Потом он идет в дальний угол первого взвода и садится между печкой и ружейной пирамидой на высоком табурете с залосненным и почерневшим от времени сиденьем. От железной печки идет легкое тепло вместе с запахом угара. Меркулов глубоко засовывает руки в рукава и задумывается.
   Вспоминается ему письмо, полученное третьего дня «с родины». Это письмо читали ему вслух: сначала взводный унтер-офицер, потом ротный писарь, потом все грамотные земляки, так что текст письма Меркулов успел выучить наизусть и даже подсказывал чтецам неразборчивые места.
   "Письмо солдатское, пехотное, очень нужное. Письмо пущено с родины 20 сентября настоящего года. Село Мокрые Верхи, от отца вашего.
   Любезный сынок наш Лука Моисеевич!
   Во первых строках сего письма посылаем тебе родительское наше благословение и желаем от господа бога скорого и счастливого успеха в делах ваших и уведомляем вас, что мы с матушкой вашей Лукерьей Трофимовной, слава богу, живы и здоровы, чего и вам желаем. Еще кланяется вам любящая супруга Татьяна Ивановна и посылает свое искренно любящее супружеское почтение, с любовью низкий поклон и желает вам от бога всего хорошего. Еще кланяется тебе любезный тестечик твой Иван Федосеевич с супругой и с детками в желает вам успеха в делах ваших. Еще кланяется вам братец ваш Николай Моисеевич с супругой и с детками и с низким поклоном желает вам от бога всего хорошего.
   А у нас все, слава богу, благополучно, чего и тебе от всей души желаем. В деревне у нас все по-старому. На пречистую сгорел у нас Николай Иванов с большой дороги. Беспременно не кто, как Матюшка, спалил; так и урядник сказал. Милый Лукаша, прошу я тебя, пропиши пояснее, я в вашем письме ничего не понял, потому что плохо писано, никто не может прочитать, и пропиши, кто ее писал и кто писал адрес, нельзя понять, чья это рука писала, но приблизительно вы пишете такую чушь, что не можно и верить такой эрунде. За сим остаюсь любящий отец М.Меркулов, а за него, безграмотного, расписался Ананий Климов".

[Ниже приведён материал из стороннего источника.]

-- ==== Sys2Proof/Machine/State.lean ====
section
/-! DEFINITION. The state of the core as plain data, the outcomes a step can stop with, and the state after
construction, the only reset (10_state.md; 20_memory.md R36; 60_exceptions.md R107, R113; 70_reset_and_hazards.md). -/

namespace Sys2Proof.Machine

/-- Memory: `size` is the capacity `MEM_SIZE`; `cells` lists, by rising address, the bytes that differ from what an
unlisted address reads as (20_memory.md R36; log entry 5). -/
structure Memory where
  size : Nat
  cells : List Host.Cell
deriving DecidableEq, Repr

/-- The four failure kinds (60_exceptions.md R107). -/
inductive FailKind where
  | outOfBounds
  | invalidOperand
  | busWidthMismatch
  | unimplementedOpcode
deriving DecidableEq, Repr

/-- The failure record (60_exceptions.md R113): the kind, the instruction address, and the opcode byte, none when the
opcode fetch itself failed. -/
structure FailRecord where
  kind : FailKind
  pc : Reg
  opcode : Option Byte
deriving DecidableEq, Repr

/-- The run state (10_state.md R29). -/
inductive RunState where
  | running
  | halted
  | failed (rec : FailRecord)
  | cancelled
deriving DecidableEq, Repr

/-- An output event (10_state.md R28). -/
inductive OutEvent where
  /-- OUTU: a byte as its unsigned decimal value. -/
  | u (b : Byte)
  /-- OUTC, COUT: a byte as a character. -/
  | c (b : Byte)
  /-- MOUT: bytes as comma-separated decimal values. -/
  | m (s : List Byte)
deriving DecidableEq, Repr

/-- The whole state of the core (10_state.md). -/
structure State where
  /-- The Program Counter, id "pc" (10_state.md R21). -/
  pc : Reg
  /-- The Flag register, id "fl"; byte 0 is `OF` (10_state.md R26). -/
  fl : Reg
  /-- The general registers; their number is `N_GPR` (10_state.md R14). -/
  gpr : List Reg
  /-- Memory (20_memory.md R36). -/
  mem : Memory
  /-- The run state (10_state.md R29). -/
  run : RunState
  /-- The output log, oldest event first (10_state.md R28). -/
  out : List OutEvent
  /-- The samples of the host's stop signal still to come, one a cycle; past the list's end it is not asserted
  (40_cycle.md R81; log entry 6). -/
  stop : List Bool
  /-- The model's own field: how many bytes the random source of bus contention has delivered (20_memory.md R42; log
  entry 7). No claim rests on its value. -/
  random : Nat
deriving DecidableEq, Repr

/-- Why a step answers no next state. -/
inductive Fault where
  /-- Raised by `step` alone, at a state whose run has ended (Halted, Failed or Cancelled): "no further step is taken
  from them" (10_state.md R29). Safe: the core takes no step there (log entry 10). -/
  | notRunning (run : RunState)
deriving DecidableEq, Repr

/-- Why an instruction has no meaning. No instruction of this model is refused. -/
inductive Refusal where
  /-- Raised by an arm of `exec` that has no meaning yet. Safe. -/
  | notModelled (mnemonic : String)
deriving DecidableEq, Repr

/-- The state after construction, the only reset (10_state.md R32; 70_reset_and_hazards.md R131). The spec gives pc,
`OF`, run, out and the stop signal; the model names the rest (log entries 1 to 7). -/
def State.reset : State where
  pc := 0
  fl := (0x00 : Byte) ++ Config.flInitRest
  gpr := List.replicate Config.nGpr Config.gprInit
  mem := { size := Config.memSize, cells := [] }
  run := .running
  out := []
  stop := []
  random := 0

end Sys2Proof.Machine
end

   – Ах, беда, беда, – шепчет Меркулов и при этом качает головой и горестно прищелкивает языком. Думает он о том, что еще два года с лишком осталось ему «сполнять долг отечества», о том, как трудно и тяжело жить на чужой стороне, думает и о своей жене Татьяне Ивановне. "Бабочка она молодая, веселая, балованная. Тоже поди нелегко жить четыре-то года без мужа, в чужой семье… Солдатка… Известно, какие они, солдатки-то эти самые… Вот поручик Забиякин всегда смеются… «Ты женатый?» – спросит. «Точно так, вашбродь, женатый». – «Ну, так погоди, погоди, говорит, воротишься со службы – в доме новые работники прибудут». Гм!.. Хорошо ему смеяться. Толстый да гладкий… Встал утречком – чайку с булочкой напился… денщик ему сапожки чистые подал. Вышел на ученье – знай себе папиросочки попаливает. А ты вот сиди целую ночь… – Эх, беда, беда, беда-а-а, – шепчет Меркулов, оканчивая последнее слово длинным, глубоким зевком, от которого у него даже слезы выступают на глазах.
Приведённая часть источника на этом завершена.